The framework agreement follows a EUR 1 million purchase order for an A150 alkaline electrolyser in March 2020, which will be used to produce green hydrogen for a fleet of buses in Bouin, France. The agreement covers 20 additional electrolysers, equal to around 60 MW, intended to be purchased over the next 4 years under similar terms and conditions.
Received a purchase order from Nikola, for 85 megawatt alkaline electrolysers related to the deployment of the world's first 8 ton/day hydrogen fueling stations. The purchase order has a value in excess of USD 30 million. This purchase order will support Nikola's five initial stations with 8 ton per day hydrogen production capacity. The remaining equipment will be covered by a separate purchase order that is expected when Nikola has firmed up exact station locations.
Received purchase order for a containerized 2.5 megawatt Proton PEM® electrolyser from a customer in Europe.

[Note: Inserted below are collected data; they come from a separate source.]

/-- R67, R68, R70, R71, R144: line 1 of an SPI_REGREAD at a register's address puts the register's 16 bits into RESULT,
the upper half 0, with the register's side effect: DATA clears RXNE and arms OVR clearing if OVR = 1, STATUS clears an
armed OVR and still shows it, the control registers have none. Line 2, at whatever address, returns. -/
def Obligations.RawReadOfRegister : Prop :=
  ∀ (s : State) (f : Frame) (rest : List Frame) (a : Word), s.running f rest → f.op = .spiRegRead a →
    (∀ (c : Nat) (ch : Channel) (r : Reg) (base : Word), f.line = 1 → s.params.legal = true →
        s.params.bases[c]? = some base → a = base + r.offset → s.chans[c]? = some ch →
        exec (.spiRegRead a) s = .next
          { s with
            pc := { f with line := 2, sub := 0 } :: rest
            result := (match r with
              | .ctrl1 => ch.ctrl1
              | .ctrl2 => ch.ctrl2
              | .status =>
                bitHalf ch.rxne ||| (bitHalf ch.txe <<< 1) ||| (bitHalf ch.ovr <<< 6) ||| (bitHalf ch.bsy <<< 7)
              | .data => ch.rxbuf).setWidth 32
            chans := s.chans.set c (match r with
              | .ctrl1 => ch
              | .ctrl2 => ch
              | .status => { ch with ovr := ch.ovr && !ch.ovrArm, ovrArm := false }
              | .data => { ch with rxne := false, ovrArm := ch.ovrArm || ch.ovr }) })
      ∧ (f.line = 2 → ∃ t, exec (.spiRegRead a) s = .next t ∧ t.returnedTo rest
        ∧ t = { s with mode := t.mode, pc := t.pc })

/-- R66, R69, R70, R71, R143: line 1 of an SPI_REGWRITE at a register's address stores the low 16 bits in a control
register, changes nothing at STATUS, and puts them into TXBUF at DATA, with TXE cleared; a write of DATA while TXE = 0
is refused. Line 2, at whatever address, returns. -/
def Obligations.RawWriteOfRegister : Prop :=
  ∀ (s : State) (f : Frame) (rest : List Frame) (a v : Word), s.running f rest → f.op = .spiRegWrite a v →
    (∀ (c : Nat) (ch : Channel) (r : Reg) (base : Word), f.line = 1 → s.params.legal = true →
        s.params.bases[c]? = some base → a = base + r.offset → s.chans[c]? = some ch →
        exec (.spiRegWrite a v) s =
          if r = .data ∧ ch.txe = false then .refused .dataWriteFull
          else .next
            { s with
              pc := { f with line := 2, sub := 0 } :: rest
              chans := s.chans.set c (match r with
                | .ctrl1 => { ch with ctrl1 := v.setWidth 16 }
                | .ctrl2 => { ch with ctrl2 := v.setWidth 16 }
                | .status => ch
                | .data => { ch with txbuf := v.setWidth 16, txe := false }) })
      ∧ (f.line = 2 → ∃ t, exec (.spiRegWrite a v) s = .next t ∧ t.returnedTo rest
        ∧ t = { s with mode := t.mode, pc := t.pc })

/-- R63, R75, U2 (platform memory and its byte order are the model's choice, log 9): at an aligned address outside the
map a platform memory, where there is one, takes the access: a read answers the word of its four bytes, a write changes
those four bytes, and reading them back gives what was written. -/
def Obligations.RawAccessToPlatformMemory : Prop :=
  ∀ (s : State) (f : Frame) (rest : List Frame) (a v : Word), s.params.platform = true → a.toNat % 4 = 0 →
    locate s.params a = none → s.mem.wf = true →
    (s.running f rest → f.atLine (.spiRegRead a) 1 →
        ∃ w, exec (.spiRegRead a) s = .next { s with pc := { f with line := 2, sub := 0 } :: rest, result := w }
          ∧ ∀ k, k < 4 → s.mem.byte (a.toNat + k) = w.extractLsb' (8 * k) 8)
      ∧ (s.running f rest → f.atLine (.spiRegWrite a v) 1 →
        ∃ m, exec (.spiRegWrite a v) s = .next { s with pc := { f with line := 2, sub := 0 } :: rest, mem := m }
          ∧ m.wf = true ∧ m.buffers = s.mem.buffers ∧ m.tables = s.mem.tables
          ∧ (∀ k, k < 4 → m.byte (a.toNat + k) = v.extractLsb' (8 * k) 8)
          ∧ ∀ b, (b < a.toNat ∨ a.toNat + 4 ≤ b) → m.byte b = s.mem.byte b)

/-- R145: what SPI_REGWRITE stores in CTRL1 or CTRL2 a later SPI_REGREAD of that address returns on its 16 bits,
whatever else has happened, so long as the register has not been written in between. -/
def Obligations.ControlRegisterRoundTrip : Prop :=
  ∀ (s t u : State) (f g : Frame) (rest more : List Frame) (a v : Word) (c : Nat) (r : Reg) (base : Word)
    (ch ch' : Channel),
    s.running f rest → f.atLine (.spiRegWrite a v) 1 → s.params.legal = true → s.params.bases[c]? = some base →
    (r = .ctrl1 ∨ r = .ctrl2) → a = base + r.offset → exec (.spiRegWrite a v) s = .next t →
    u.running g more → g.atLine (.spiRegRead a) 1 → u.params = t.params →
    t.chans[c]? = some ch → u.chans[c]? = some ch' → ch'.ctrl1 = ch.ctrl1 → ch'.ctrl2 = ch.ctrl2 →
    ∃ w, exec (.spiRegRead a) u = .next w ∧ w.result = (v.setWidth 16 : Half).setWidth 32
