-- ==== Sys2Proof/Laws/State.lean ====
section
/-! SUPPORT. What each update of the state leaves in each field: one lemma per field per update, so that no proof
unfolds a record update. -/

namespace Sys2Proof.Machine

/-! Channel `c` put back. -/

@[simp] theorem State.setChan_params (s : State) (c : Nat) (ch : Channel) : (s.setChan c ch).params = s.params := rfl

@[simp] theorem State.setChan_chans (s : State) (c : Nat) (ch : Channel) :
    (s.setChan c ch).chans = s.chans.set c ch := rfl

@[simp] theorem State.setChan_pins (s : State) (c : Nat) (ch : Channel) : (s.setChan c ch).pins = s.pins := rfl

@[simp] theorem State.setChan_mode (s : State) (c : Nat) (ch : Channel) : (s.setChan c ch).mode = s.mode := rfl

@[simp] theorem State.setChan_pc (s : State) (c : Nat) (ch : Channel) : (s.setChan c ch).pc = s.pc := rfl

@[simp] theorem State.setChan_latches (s : State) (c : Nat) (ch : Channel) :
    (s.setChan c ch).latches = s.latches := rfl

@[simp] theorem State.setChan_hdr (s : State) (c : Nat) (ch : Channel) : (s.setChan c ch).hdr = s.hdr := rfl

@[simp] theorem State.setChan_result (s : State) (c : Nat) (ch : Channel) : (s.setChan c ch).result = s.result := rfl

@[simp] theorem State.setChan_faultCode (s : State) (c : Nat) (ch : Channel) :
    (s.setChan c ch).faultCode = s.faultCode := rfl

@[simp] theorem State.setChan_faultInfo (s : State) (c : Nat) (ch : Channel) :
    (s.setChan c ch).faultInfo = s.faultInfo := rfl

@[simp] theorem State.setChan_polls (s : State) (c : Nat) (ch : Channel) : (s.setChan c ch).polls = s.polls := rfl

@[simp] theorem State.setChan_inits (s : State) (c : Nat) (ch : Channel) : (s.setChan c ch).inits = s.inits := rfl

@[simp] theorem State.setChan_trace (s : State) (c : Nat) (ch : Channel) : (s.setChan c ch).trace = s.trace := rfl

@[simp] theorem State.setChan_mem (s : State) (c : Nat) (ch : Channel) : (s.setChan c ch).mem = s.mem := rfl

@[simp] theorem State.setChan_devices (s : State) (c : Nat) (ch : Channel) :
    (s.setChan c ch).devices = s.devices := rfl

@[simp] theorem State.setChan_inbox (s : State) (c : Nat) (ch : Channel) : (s.setChan c ch).inbox = s.inbox := rfl

@[simp] theorem State.setChan_turns (s : State) (c : Nat) (ch : Channel) : (s.setChan c ch).turns = s.turns := rfl

@[simp] theorem State.setChan_tick (s : State) (c : Nat) (ch : Channel) : (s.setChan c ch).tick = s.tick := rfl

@[simp] theorem State.setChan_epoch (s : State) (c : Nat) (ch : Channel) : (s.setChan c ch).epoch = s.epoch := rfl

@[simp] theorem State.setChan_lnk (s : State) (c : Nat) (ch : Channel) : (s.setChan c ch).lnk = s.lnk := rfl

/-! The top frame put back. -/

@[simp] theorem State.setTop_params (s : State) (f : Frame) : (s.setTop f).params = s.params := rfl

@[simp] theorem State.setTop_chans (s : State) (f : Frame) : (s.setTop f).chans = s.chans := rfl

@[simp] theorem State.setTop_pins (s : State) (f : Frame) : (s.setTop f).pins = s.pins := rfl

@[simp] theorem State.setTop_mode (s : State) (f : Frame) : (s.setTop f).mode = s.mode := rfl

@[simp] theorem State.setTop_pc (s : State) (f : Frame) : (s.setTop f).pc = f :: s.pc.tail := rfl

@[simp] theorem State.setTop_latches (s : State) (f : Frame) : (s.setTop f).latches = s.latches := rfl

@[simp] theorem State.setTop_hdr (s : State) (f : Frame) : (s.setTop f).hdr = s.hdr := rfl

@[simp] theorem State.setTop_result (s : State) (f : Frame) : (s.setTop f).result = s.result := rfl

@[simp] theorem State.setTop_faultCode (s : State) (f : Frame) : (s.setTop f).faultCode = s.faultCode := rfl

@[simp] theorem State.setTop_faultInfo (s : State) (f : Frame) : (s.setTop f).faultInfo = s.faultInfo := rfl

@[simp] theorem State.setTop_polls (s : State) (f : Frame) : (s.setTop f).polls = s.polls := rfl

@[simp] theorem State.setTop_inits (s : State) (f : Frame) : (s.setTop f).inits = s.inits := rfl

@[simp] theorem State.setTop_trace (s : State) (f : Frame) : (s.setTop f).trace = s.trace := rfl

@[simp] theorem State.setTop_mem (s : State) (f : Frame) : (s.setTop f).mem = s.mem := rfl

@[simp] theorem State.setTop_devices (s : State) (f : Frame) : (s.setTop f).devices = s.devices := rfl

@[simp] theorem State.setTop_inbox (s : State) (f : Frame) : (s.setTop f).inbox = s.inbox := rfl

@[simp] theorem State.setTop_turns (s : State) (f : Frame) : (s.setTop f).turns = s.turns := rfl

@[simp] theorem State.setTop_tick (s : State) (f : Frame) : (s.setTop f).tick = s.tick := rfl

@[simp] theorem State.setTop_epoch (s : State) (f : Frame) : (s.setTop f).epoch = s.epoch := rfl

@[simp] theorem State.setTop_lnk (s : State) (f : Frame) : (s.setTop f).lnk = s.lnk := rfl

/-! A command accepted (R39). -/

@[simp] theorem State.accept_params (s : State) (i : Instr) : (s.accept i).params = s.params := rfl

On July 2, Nel was awarded a NOK 16 million grant from the Research Council of Norway for a research project which seeks to further improve the efficiency and cost of next generation, pressurised alkaline electrolyser platform
On July 27, Nel was awarded a USD 4.4 million grant by the Department of Energy (DOE) for development of advanced components and manufacturing methods to enable low cost hydrogen from electrolysis
Nel Hydrogen Fueling reported revenues of NOK 79.3 million in the second quarter 2020, a growth of 37% from NOK 58.0 million in the same quarter 2019.
EBITDA was NOK -13.2 million in the second quarter of 2020 compared to NOK -46.5 million in the same quarter in 2019. Second quarter 2019 included a provision for the Kjørbo incident of NOK 33 million. The impact of increased revenues in second quarter 2020 was partly off-set by ramp-up activities in South Korea and US as well the general Covid-19 situation which had a negative impact on EBITDA.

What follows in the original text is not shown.